SYDNEY: The big banks, in association with the four major credit cards, announced today the PEN or PIN, a scheme that seeks to make credit card payment safer and easier for both the retailer and the consumer. The response from retailers has been underwhelming.

Previously, a credit card payment could only be authorised by signing a receipt. From today onwards, customers can elect to authorise their purchased by entering in a code, similar to when paying via EFTPOS.

PEN or PIN project manager Simon Greig was very enthusiastic in appraisal of the innovation.

“[This will] speed up transaction times and make the entire process of paying in person more efficient for everyone involved,” said Greig.

One half of all those involved are the retailers, and they were much less effusive about the plan.

“It won’t have any effect,” said JB Hi Fi chief executive Richard Uechtritz. When further pressed, Uechtritz said that its motivation, to reduce fraud, was a benefit for security.

These sentiments were shared by Harvey Norman Caringbah 2IC (admin) Phillip McLean. “[In terms of fraud] it is safer for the store.”

This level of safety, however, is relative, with McLean also saying that incidences of fraud were at a “surprisingly low volume.”

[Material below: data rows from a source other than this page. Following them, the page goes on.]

-- ==== Sys2Proof/Machine/LogicCode.lean ====
section
/-! DEFINITION. The logic engine's instructions (14 R365 to R369): the decoding of their 32-bit words, what the load check accepts,
their cycles, and their meanings, each over shared operations. -/

namespace Sys2Proof.Machine

/-! ### Words (14 R365, R366) -/

/-- Form B. -/
def formB (w : Nat) : BitOp := { space := fld w 23 21, inv := bitOf w 20, bit := fld w 19 17, addr := fld w 16 0 }

/-- Form W. -/
def formW (w : Nat) : WordOp := { space := fld w 23 21, width := fld w 20 19, sgn := bitOf w 18, addr := fld w 17 0 }

/-- Form F: SPACE and ADDR; the type is read apart. -/
def formF (w : Nat) : BlockOp := { space := fld w 17 16, addr := fld w 15 0 }

/-- Form I, 24 bits. -/
def formI (w : Nat) : BitVec 24 := BitVec.ofNat 24 w

/-- Opcode 40H by its TYPE. -/
def decodeBlock (w : Nat) : Option Instr :=
  let o := formF w
  if fld w 19 18 ≠ 0 then none
  else match fld w 23 20 with
    | 1 => some (.ton o) | 2 => some (.tof o) | 3 => some (.tp o) | 4 => some (.ctu o) | 5 => some (.ctd o) | 6 => some (.ctud o)
    | 7 => some (.rTrig o) | 8 => some (.fTrig o) | _ => none

/-- The instruction a code word spells, none for an opcode of no row or a set reserved bit of forms T, F and E. -/
def decodeLogic (w : Nat) : Option Instr :=
  let b := formB w
  let o := formW w
  let i := formI w
  let t := if fld w 23 14 = 0 then some i else none
  match w / 2 ^ 24 with
  | 0x00 => some .nop
  | 0x01 => some (.ldb b) | 0x02 => some (.andb b) | 0x03 => some (.orb b) | 0x04 => some (.stb b)
  | 0x05 => some (.setb b) | 0x06 => some (.rstb b)
  | 0x07 => some .notb | 0x08 => some .pushb | 0x09 => some .popand | 0x0A => some .popor
  | 0x10 => some (.ld o) | 0x11 => some (.ldi i) | 0x12 => some (.ldhi i) | 0x13 => some (.st o)
  | 0x14 => some (.add o) | 0x15 => some (.sub o) | 0x16 => some (.mul o) | 0x17 => some (.div o) | 0x18 => some (.addi i)
  | 0x19 => some (.and o) | 0x1A => some (.or o) | 0x1B => some (.shl i) | 0x1C => some (.shr i)
  | 0x1D => some (.min o) | 0x1E => some (.max o)
  | 0x20 => some (.eq o) | 0x21 => some (.ne o) | 0x22 => some (.lt o) | 0x23 => some (.gt o)
  | 0x30 => t.map .jmp | 0x31 => t.map .jmpt | 0x32 => t.map .jmpf
  | 0x33 => some (.loop i) | 0x34 => some .next
  | 0x35 => t.map .call | 0x36 => some .ret | 0x37 => some .end_
  | 0x40 => decodeBlock w
  | 0x50 => some (.msgrx o) | 0x51 => some (.msgtx o)
  | 0x52 => if fld w 21 16 = 0 then some (.evt (fld w 23 22) (fld w 15 0)) else none
  | _ => none

/-- Does the load check accept the instruction's operand (14 R365, R366)? -/
def loadOk : Instr → Bool
  | .ldb o | .andb o | .orb o => bitOk false o
  | .stb o | .setb o | .rstb o => bitOk true o
  | .ld o | .add o | .sub o | .mul o | .div o | .and o | .or o | .min o | .max o | .eq o | .ne o | .lt o | .gt o =>
    wordOpOk false (wordBytes o) o
  | .st o => wordOpOk true (wordBytes o) o
  | .ldhi i => decide (i.toNat < 2 ^ 8)
  | .shl i => decide (i.toNat < 2 ^ 5)
  | .loop i => decide (1 ≤ i.toNat ∧ i.toNat ≤ 255)
  | .jmp t | .jmpt t | .jmpf t | .call t => decide (t.toNat < 2 ^ 14)
  | .ton o | .tof o | .tp o | .ctu o | .ctd o | .ctud o | .rTrig o | .fTrig o => blockOk o
  | .msgrx o => o.width == 2 && wordOpOk true 72 o
  | .msgtx o => o.width == 2 && wordOpOk false 72 o
  | .evt c _ => decide (c ≤ 2)
  | _ => true

/-- Exact LOG cycles (14 R366). -/
def cyclesOf : Instr → Nat
  | .ldb _ | .andb _ | .orb _ => 2
  | .stb _ | .setb _ | .rstb _ => 3
  | .ld _ | .st _ | .add _ | .sub _ | .and _ | .or _ | .min _ | .max _ | .eq _ | .ne _ | .lt _ | .gt _ => 3
  | .mul _ => 5
  | .div _ => 24
  | .jmp _ | .jmpt _ | .jmpf _ => 2
  | .loop _ | .next => 3
  | .call _ | .ret => 4
  | .ton _ | .tof _ | .tp _ | .ctu _ | .ctd _ | .ctud _ | .rTrig _ | .fTrig _ => 24
  | .msgrx _ | .msgtx _ => 40
  | .evt _ _ => 20
  | _ => 1

/-! ### Shared operations -/

/-- A logic event: its items, then L and the keystone epoch of the scan (14 R385). -/
def Live.lgcEv (L : Live) (src code cls : Nat) (key rest : Bytes) : Live :=
  L.raise src code cls key (rest ++ leBytes 4 L.lgc.l ++ leBytes 8 (leNat (memBytes L.lgc.vm.mem 0x5614 8)))

/-- Change the logic engine. -/
def Live.modLgc (L : Live) (f : Logic → Logic) : Live := { L with lgc := f L.lgc }

/-- The instruction counter moves on, or to a target. -/
def Logic.goto (g : Logic) (k : Nat) : Logic := { g with vm := { g.vm with pc := k } }

/-- Cycles are charged, and the next instruction is the following one unless the meaning moves it. -/
def Logic.begin_ (g : Logic) (cycles : Nat) : Logic :=
  { g with vm := { g.vm with
      cyc := g.vm.cyc + cycles
      pc := g.vm.pc + 1 } }

/-- A logic instruction in a form that no program can hold is refused at load (14 R365). -/
def logicRow (i : Instr) (name : String) (s : State) (f : Live → Live) : Host.Outcome State Fault Refusal :=
  if loadOk i then runIn 3 s f else .refused (.refusedAtLoad name)

/-! ### Bits -/

/-- BA takes a bit. -/
def Logic.opLdb (g : Logic) (o : BitOp) : Logic := (g.begin_ 2).setBa (g.loadBit o)
/-- BA AND a bit. -/
def Logic.opAndb (g : Logic) (o : BitOp) : Logic := (g.begin_ 2).setBa (g.vm.ba && g.loadBit o)
/-- BA OR a bit. -/
def Logic.opOrb (g : Logic) (o : BitOp) : Logic := (g.begin_ 2).setBa (g.vm.ba || g.loadBit o)
/-- The bit takes BA. -/
def Logic.opStb (g : Logic) (o : BitOp) : Logic := (g.begin_ 3).storeBit o g.vm.ba
/-- The bit is set if BA. -/
def Logic.opSetb (g : Logic) (o : BitOp) : Logic := if g.vm.ba then (g.begin_ 3).storeBit o true else g.begin_ 3
/-- The bit is cleared if BA. -/
def Logic.opRstb (g : Logic) (o : BitOp) : Logic := if g.vm.ba then (g.begin_ 3).storeBit o false else g.begin_ 3
/-- BA inverted. -/
def Logic.opNotb (g : Logic) : Logic := (g.begin_ 1).setBa (!g.vm.ba)
/-- BA pushed on the boolean stack. -/
def Logic.opPushb (g : Logic) : Logic := { g.begin_ 1 with vm := { (g.begin_ 1).vm with bst := g.vm.ba :: g.vm.bst } }

/-- The value popped from the boolean stack; the load check keeps the stack from running empty, and what an empty one yields is free
(log 43). -/
def Live.popBit (L : Live) (f : Bool → Bool → Bool) : Live :=
  let g := L.lgc.begin_ 1
  match g.vm.bst with
  | b :: rest => { L with lgc := { g with vm := { g.vm with
      ba := f b g.vm.ba
      bst := rest } } }
  | [] => { L with
    lgc := g.setBa (f (Config.freeInt L.free % 2 == 1) g.vm.ba)
    free := L.free + 1 }

/-! ### Words -/

/-- ACC takes a value. -/
def Logic.opLd (g : Logic) (o : WordOp) : Logic := (g.begin_ 3).setAcc (g.loadWord o)
/-- ACC takes an immediate of 24 bits. -/
def Logic.opLdi (g : Logic) (i : BitVec 24) : Logic := (g.begin_ 1).setAcc i.toInt
/-- The top byte of ACC takes an immediate. -/
def Logic.opLdhi (g : Logic) (i : BitVec 24) : Logic :=
  (g.begin_ 1).setAcc (toSigned 32 (ofSigned 32 g.vm.acc % 2 ^ 24 + 2 ^ 24 * (i.toNat % 256)))
/-- The location takes ACC, saturated. -/
def Logic.opSt (g : Logic) (o : WordOp) : Logic := (g.begin_ 3).storeAcc o
/-- Sum. -/
def Logic.opAdd (g : Logic) (o : WordOp) : Logic := (g.begin_ 3).setSat (g.vm.acc + g.loadWord o)
/-- Difference. -/
def Logic.opSub (g : Logic) (o : WordOp) : Logic := (g.begin_ 3).setSat (g.vm.acc - g.loadWord o)
/-- Product. -/
def Logic.opMul (g : Logic) (o : WordOp) : Logic := (g.begin_ 5).setSat (g.vm.acc * g.loadWord o)
/-- Quotient. -/
def Logic.opDiv (g : Logic) (o : WordOp) : Logic := (g.begin_ 24).divide (g.loadWord o)
/-- Sum with an immediate. -/
def Logic.opAddi (g : Logic) (i : BitVec 24) : Logic := (g.begin_ 1).setSat (g.vm.acc + i.toInt)
/-- Bitwise AND. -/
def Logic.opAnd (g : Logic) (o : WordOp) : Logic := (g.begin_ 3).setAcc (bits32 (· &&& ·) g.vm.acc (g.loadWord o))
/-- Bitwise OR. -/
def Logic.opOr (g : Logic) (o : WordOp) : Logic := (g.begin_ 3).setAcc (bits32 (· ||| ·) g.vm.acc (g.loadWord o))
/-- Shift left by IMM[4:0]. -/
def Logic.opShl (g : Logic) (i : BitVec 24) : Logic := (g.begin_ 1).setAcc (toSigned 32 (ofSigned 32 g.vm.acc * 2 ^ (i.toNat % 32)))
/-- Arithmetic shift right by IMM[4:0]. -/
def Logic.opShr (g : Logic) (i : BitVec 24) : Logic := (g.begin_ 1).setAcc (g.vm.acc.fdiv (2 ^ (i.toNat % 32)))
/-- Smaller. -/
def Logic.opMin (g : Logic) (o : WordOp) : Logic := (g.begin_ 3).setAcc (min g.vm.acc (g.loadWord o))
/-- Larger. -/
def Logic.opMax (g : Logic) (o : WordOp) : Logic := (g.begin_ 3).setAcc (max g.vm.acc (g.loadWord o))
/-- BA takes a comparison of ACC with a value. -/
def Logic.opCmp (g : Logic) (o : WordOp) (f : Int → Int → Bool) : Logic := (g.begin_ 3).setBa (f g.vm.acc (g.loadWord o))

McLean concluded by saying the scheme would have “not really any effect” on the retail outlet.

The outlook was even less encouraging in Fortitude Valley, Brisbane, where CL Electronics bookkeeper Kathy (surname withheld) said, “I didn’t even know about it.”

When explained how it worked, her comments echoed her counterparts.

“It wouldn’t make any difference,” said Kathy.

When asked about preparation for today’s rollout, there were mixed responses. McLean responded that staff had been advised yesterday of the new system, with centralised training material distributed. Uechtritz said greater dissemination of information would occur in due time. CL Electronics at Fortitude Valley were totally unprepared for the news when contacted today.

When contacted PEN or PIN to pass on these views, Greig was not surprised. He said that it was the individual bank branches’ responsibility to inform and educate the retailers, and that these branches should be contacting all their retail clients this week.

Asked about the lack of enthusiasm for the scheme in general, Greig was adamant this was just a “perception issue”. He continued to explain that in-house testing proved that using a PIN instead of signing the transaction record was at least five seconds faster per customer. This may not be as important to an appliance retailer who takes great care and time with each customer, but for a supermarket or high-traffic retailer, those five seconds throughout the day add up.